The batchlog table contains an entry for each logged batch that is processed by the local node as coordinator. These entries are typically very short lived, they are inserted when the batch is processed and deleted immediately after the batch is successfully applied.
When a table has `tombstone_gc = {'mode': 'repair'}` enabled, every repair has to flush all hints and batchlogs, so that we can be certain that there is no live data in any of these, older than the last repair. Since batches can contain member queries from any number of tables, the whole batchlog has to be flushed, even if repair-mode tombstone-gc is enabled for a single table.
Flushing the batchlog table happens by doing a batchlog replay. This involves reading the entire content of this table, and attempting to replay+delete any live entries (that are old enough to be replayed). Under normal operating circumstances, 99%+ of the content of the batchlog table is partition tombstones. Because of this, scanning the content of this table has to process thousands to millions of tombstones. This was observed to require up to 20 minutes to finish, causing repairs to slow down to a crawl, as the batchlog-flush has to be repeated at the end of the repair of each token-range.
When trying to address this problem, the first idea was that we should expedite the garbage-collection of these accumulated tombstones. This experiment failed, see https://github.com/scylladb/scylladb/pull/23752. The commitlog proved to be an impossible to bypass barrier, preventing quick garbage-collection of tombstones. So long as a single commit-log segment is alive, holding content from the batchlog table, all tombstones written after are blocked from GC.
The second approach, represented by this PR, is to not rely in tombstone GC to reduce the tombstone amount. Instead restructure the table such that a single higher-order tombstone can be used to shadow and allow for the eviction of the myriads of individual batchlog entry tombstones. This is realized by reorganizing the batchlog table such that individual batches are rows, not partitions.
This new schema is introduced by the new `system.batchlog_v2` table, introduced by this PR:
CREATE TABLE system.batchlog_v2 (
version int,
stage int,
shard int,
written_at timestamp,
id uuid,
data blob,
PRIMARY KEY ((version, stage, shard), written_at, id));
The new schema organization has the following goals:
1) Make post-replay batchlog cleanup possible with a simple range-tombstone.
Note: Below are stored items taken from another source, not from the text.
/-- A tag newer than every tag held, one not newer than the newest, and one where R50 and R70 differ. -/
theorem witness_stalenessAllows : stalenessAllows [40#16, 41#16, 42#16] 43#16 true ∧
    stalenessAllows [40#16, 41#16, 42#16] 42#16 false ∧
    stalenessAllows [0#16, 30000#16] 40000#16 true ∧ stalenessAllows [0#16, 30000#16] 40000#16 false := by
  refine ⟨⟨?_, ?_⟩, ⟨?_, ?_⟩, ⟨?_, ?_⟩, ?_, ?_⟩ <;> simp [isNewer]
theorem witness_BeginMarkerInIdle :
    (let s := member 0 100#32
     settled s ∧ s.ros.self.active = true ∧ s.cap.state ≠ .filling ∧ s.cap.held = none ∧
       s.cap.fifo = [] ∧ s.buf.find .filling = none ∧ s.buf.shownTag = none ∧ s.buf.readyList = [] ∧
       s.buf.ready.length < 3 ∧ s.buf.find .free = some 0) ∧
    (fullPool.cap.state ≠ .filling ∧ fullPool.buf.find .filling = none ∧
      fullPool.buf.readyList.all (isNewer 42#16 ·.tag) = false ∧ fullPool.buf.shownTag = none ∧
      fullPool.buf.readyList.all (isNewer 43#16 ·.tag) = true ∧ 3 ≤ fullPool.buf.ready.length ∧
      fullPool.cfg.policy = .latest ∧
      fullPool.buf.ready.find? (fun i => !fullPool.buf.records[i].pinned) = some 1) ∧
    ((fullPool.withLpt { fullPool.lpt with
      held := some { config 0 with policy := .fifo } }).cfg.policy = .fifo) ∧
    (let b := (fullPool.buf.unpinAll []).records.map fun r => { r with pinned := r.state == .ready }
     let u := fullPool.withBuf { fullPool.buf with records := b }
     u.buf.ready.all (fun i => u.buf.records[i].pinned) = true) := by decide +kernel
theorem witness_InputLineOutcomes :
    (member 0 1#32).cap.state ≠ .filling ∧
    (let s := eightLines.withCap { eightLines.cap with received := 7 }
     settled s ∧ s.ros.self.active = true ∧ s.cap.state = .filling ∧ s.cap.held = none ∧
       s.cap.closing = false ∧ s.cap.aborting = none ∧ s.cap.received < s.cfg.al ∧
       s.cap.fifo = [] ∧ s.scn.writing = false ∧ s.scn.writeWaiting = none ∧
       s.cap.buffer = some 1 ∧ s.scn.port = .idle) ∧
    (eightLines.cfg.al ≤ eightLines.cap.received ∧ eightLines.scn.writing = false) ∧
    lastWrite.scn.writing = true ∧
    (let l : FifoLine := { owner := .current, slot := 0, data := [] }
     let s := lastWrite.withCap
      { lastWrite.cap with closing := false, received := 4, fifo := List.replicate 4 l }
     s.cap.received < s.cfg.al ∧ s.cap.fifo.length = 4 ∧ s.scn.writing = true) := by decide +kernel
theorem witness_EndMarkerOutcomes :
    (member 0 1#32).cap.state = .idle ∧
    (after (.inputLine [1#8]) eightLines).cap.state = .discard ∧
    (let s := eightLines
     settled s ∧ s.ros.self.active = true ∧ s.cap.state = .filling ∧ s.cap.held = none ∧
       s.cap.closing = false ∧ s.cap.aborting = none ∧ s.cap.received = s.cfg.al ∧
       s.cap.discardAfterRelease = false ∧ s.buf.find .filling = some 1 ∧
       s.cap.fifo.any (fun l => l.owner = .current) = false ∧ s.scn.writing = false) ∧
    (let s := lastWrite.withCap { lastWrite.cap with closing := false }
     s.cap.received = s.cfg.al ∧ s.cap.fifo.any (fun l => l.owner = .current) = true ∧
       (s.withCap { s.cap with received := 7 }).cap.received ≠ s.cfg.al ∧ s.scn.writing = true) := by
  decide +kernel
theorem witness_CaptureTimeoutOutcomes :
    let s := eightLines.withCap { eightLines.cap with timeout := 40 }
    let h : HeldBegin := { tag := 42#16, received := 0, timeout := 40 }
    let u := lastWrite.withCap { lastWrite.cap with held := some h }
    (settled s ∧ s.cap.state = .filling ∧ s.cap.closing = false ∧ s.cap.aborting = none ∧
      s.cfg.it * s.cfg.fl ≤ s.cap.timeout ∧ s.cap.held = none ∧ s.cap.discardAfterRelease = false ∧
      s.scn.writing = false) ∧
    (s.withScn lastWrite.scn).scn.writing = true ∧
    (u.cap.closing = true ∧ u.cap.held = some h ∧ u.cfg.it * u.cfg.fl ≤ h.timeout) ∧
    (eightLines.cap.timeout < eightLines.cfg.it * eightLines.cfg.fl ∧ eightLines.cap.held = none) := by
  decide +kernel
/-- A write of the last but one line with the last one behind it, and a write to a slot that is not
there. -/
theorem witness_CaptureWriteLands :
    let s := lastWrite.withCap { lastWrite.cap with
      fifo := [{ owner := .current, slot := 7, data := [9#8] },
               { owner := .current, slot := 7, data := [8#8] }] }
    (member 0 1#32).scn.port = .idle ∧
    (∃ w, s.scn.port = .write w ∧ w.addr.slot < s.cfg.al ∧ w.abandoned = false ∧
      s.cap.state = .filling ∧ s.cap.aborting = none ∧ s.cap.buffer = some 1 ∧
      s.buf.find .filling = some 1 ∧ s.scn.writeWaiting = none ∧ settled s) ∧
    (∃ w, (after .restart (selected lastWrite)).scn.port = .write w ∧ w.abandoned = true ∧
      (after .restart (selected lastWrite)).cap.state ≠ .filling) ∧
    (∃ l, (lastWrite.withCap { lastWrite.cap with closing := false }).cap.fifo = [l] ∧
      lastWrite.scn.readWaiting = none ∧
      (lastWrite.withScn { lastWrite.scn with
        readWaiting := some { buffer := 0, slot := 3 } }).scn.readWaiting ≠ none) ∧
    ∃ w : LineWrite, w.addr.slot = 8 ∧ lastWrite.cfg.al ≤ w.addr.slot :=
  ⟨rfl, ⟨_, rfl, by decide +kernel, rfl, rfl, rfl, rfl, rfl, rfl, rfl, rfl⟩, ⟨_, rfl, rfl, by decide +kernel⟩,
    ⟨_, rfl, rfl, by decide +kernel⟩, { addr := { buffer := 1, slot := 8 }, data := [], abandoned := false }, rfl, by decide +kernel⟩
theorem witness_LastWriteCompletesTheFrame :
    ∃ w l, settled lastWrite ∧ lastWrite.scn.port = .write w ∧
      w.addr.slot < lastWrite.cfg.al ∧ w.abandoned = false ∧ lastWrite.cap.state = .filling ∧
      lastWrite.cap.closing = true ∧ lastWrite.cap.aborting = none ∧ lastWrite.cap.fifo = [l] ∧
      lastWrite.cap.held = none ∧ lastWrite.buf.find .filling = some 1 ∧
      (after .captureWriteComplete (lastWrite.withCap { lastWrite.cap with
        discardAfterRelease := true })).cap.state = .discard ∧
      (after .captureWriteComplete lastWrite).cap.state = .idle :=
  ⟨_, _, ⟨rfl, rfl⟩, rfl, by decide +kernel, rfl, rfl, rfl, rfl, rfl, rfl, rfl, by decide +kernel,
    by decide +kernel⟩
/-- A frame in FILLING receiving, one that closes with its last write in progress, and one whose abort
waits, with a begin held and 4 lines in the FIFO. -/
theorem witness_HeldBeginCourse :
    let h : HeldBegin := { tag := 42#16, received := 3, timeout := 0 }
    let l : FifoLine := { owner := .held, slot := 0, data := [] }
    let held := lastWrite.withCap
      { lastWrite.cap with held := some h, fifo := lastWrite.cap.fifo ++ List.replicate 3 l }
    let waits := lastWrite.withCap { lastWrite.cap with closing := false, aborting := some .discard }
    State.reset.ros.self.active = false ∧
    (settled lastWrite ∧ lastWrite.ros.self.active = true ∧ lastWrite.cap.state = .filling ∧
      lastWrite.cap.closing = true ∧ lastWrite.cap.held = none ∧ lastWrite.cap.fifo.length < 4) ∧
    (held.cap.held = some h ∧ 4 ≤ held.cap.fifo.length) ∧
    (waits.cap.aborting ≠ none ∧ waits.cap.closing = false) ∧
    (eightLines.cap.closing = false ∧ eightLines.cap.aborting = none ∧ eightLines.cap.held = none ∧
      eightLines.cap.discardAfterRelease = false ∧ eightLines.scn.writing = false ∧
      (eightLines.withScn lastWrite.scn).scn.writing = true) := by decide +kernel
/-- The last write of a frame with an abort waiting for it, with and without a held begin, and of one that
completes with a begin held that is newer than it or not. -/
theorem witness_ReleaseTakesUpTheHeldBegin :
    let h : HeldBegin := { tag := 42#16, received := 1, timeout := 3 }
    let waits := lastWrite.withCap { lastWrite.cap with closing := false, aborting := some .idle, fifo := [] }
    let freed := waits.buf.abort
    (∃ w, lastWrite.scn.port = .write w ∧ w.addr.slot < lastWrite.cfg.al ∧ w.abandoned = false ∧
      settled lastWrite ∧ lastWrite.cap.state = .filling ∧ lastWrite.scn.writeWaiting = none) ∧
    (waits.cap.aborting = some .idle ∧ waits.cap.held = none ∧
      (waits.withCap { waits.cap with held := some h }).cap.held = some h ∧ waits.buf.ready.length < 3 ∧
      waits.cap.discardAfterRelease = false ∧ freed.shownTag = none ∧ freed.readyList = [] ∧
      freed.find .free = some 0 ∧ freed.find .filling = none) ∧
    (lastWrite.cap.aborting = none ∧ lastWrite.cap.closing = true ∧
      lastWrite.cap.fifo.tail = [] ∧ lastWrite.cap.fifo ≠ [] ∧ lastWrite.buf.find .filling = some 1 ∧
      lastWrite.buf.records[1].tag = some 41#16 ∧
      (∀ k : BufferId, k ≠ 1 → lastWrite.buf.records[k].state ≠ .filling) ∧
      isNewer 42#16 41#16 = true ∧ isNewer 41#16 41#16 = false ∧ lastWrite.buf.ready.length < 2 ∧
      lastWrite.buf.find .free = some 0) ∧
    (let full := lastWrite.buf.records.set 2 (ready 40#16 101#32 true) |>.set 3 (ready 39#16 100#32 false)
     let s := lastWrite.withBuf { lastWrite.buf with records := full, ready := [2, 3] }
     2 ≤ s.buf.ready.length ∧ s.buf.find .filling = some 1 ∧ s.buf.records[1].tag = some 41#16 ∧
       (s.buf.ready.find? fun j => !s.buf.records[j].pinned) = some 3 ∧ s.cfg.policy = .latest ∧
       ({ s.cfg with policy := .fifo } : StationConfig).policy = .fifo) :=
  ⟨⟨_, rfl, by decide +kernel, rfl, ⟨rfl, rfl⟩, rfl, rfl⟩, by decide +kernel, by decide +kernel,
    by decide +kernel⟩
theorem witness_ScanOutReadDelivers :
    let a : SlotAddress := { buffer := 1, slot := 7 }
    let line : PanelLine := { number := 7, frameStartMark := false, content := .awaiting }
    let s := eightLines.withScn { eightLines.scn with port := .read a, panel := some line }
    settled s ∧ s.scn.port = .read a ∧ a.slot < s.cfg.al ∧ s.scn.panel = some line ∧
      s.scn.readWaiting = none ∧ s.scn.writeWaiting = none ∧ eightLines.scn.port = .idle ∧
      eightLines.scn.panel = none ∧ s.cfg.al ≤ ({ a with slot := 8 } : SlotAddress).slot := by
  decide +kernel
This allows dropping the individual dead batchlog entries, as they are shadowed by a higher level tombstone. This enables dropping tombstones without tombstone GC.
2) To make the above possible, introduce the stage key component: batchlog entries that fail the first replay attempt, are moved to the failed_replay stage, so the initial stage can be cleaned up safely.
3) Spread out the data among Scylla shards, via the batchlog shard column.
4) Make batchlog entries ordered by the batchlog create time (id). This allows for selecting batchlogs to replay, without post-filtering of batchlogs that are too young to be replayed.
Fixes: https://github.com/scylladb/scylladb/issues/23358
This is an improvement, normally not a backport-candidate. We might override this and backport to allow wider use of `tombstone_gc: {'mode': 'repair'}`.
Closes scylladb/scylladb#26671
* github.com:scylladb/scylladb:
db/config: change batchlog_replay_cleanup_after_replays default to 1
test/boost/batchlog_manager_test: add test for batchlog cleanup
replica/mutation_dump: always set position weight for clustering positions
service/storage_proxy: s/batch_replay_throw/storage_proxy_fail_replay_batch/
test/lib: introduce error_injection.hh
utils/error_injection: add debug log to disable() and disable_all()
test/lib/cql_test_env: forward config to batchlog
test/lib/cql_test_env: add batch type to execute_batch()
test/lib/cql_assertions: add with_size(predicate) overload
test/lib/cql_assertions: add source location to fail messages
test/lib/cql_assertions: columns_assertions: add assert_for_columns_of_each_row()
test/lib/cql_assertions: rows_assertions::assert_for_columns_of_row(): add index bound check
test/lib/cql_assertions: columns_assertions: add T* with_typed_column() overload
db/batchlog_manager: config: s/write_timeout/reply_timeot/
db,service: switch to system.batchlog_v2
db/system_keyspace: introduce system.batchlog_v2
service,db: extract generation of batchlog delete mutation
service,db: extract get_batchlog_mutation_for() from storage-proxy
db/batchlog_manager: only consider propagation delay with tombstone-gc=repair
db/batchlog_manager: don't drop entire batch if one mutations' table was dropped
data_dictionary: table: add get_truncation_time()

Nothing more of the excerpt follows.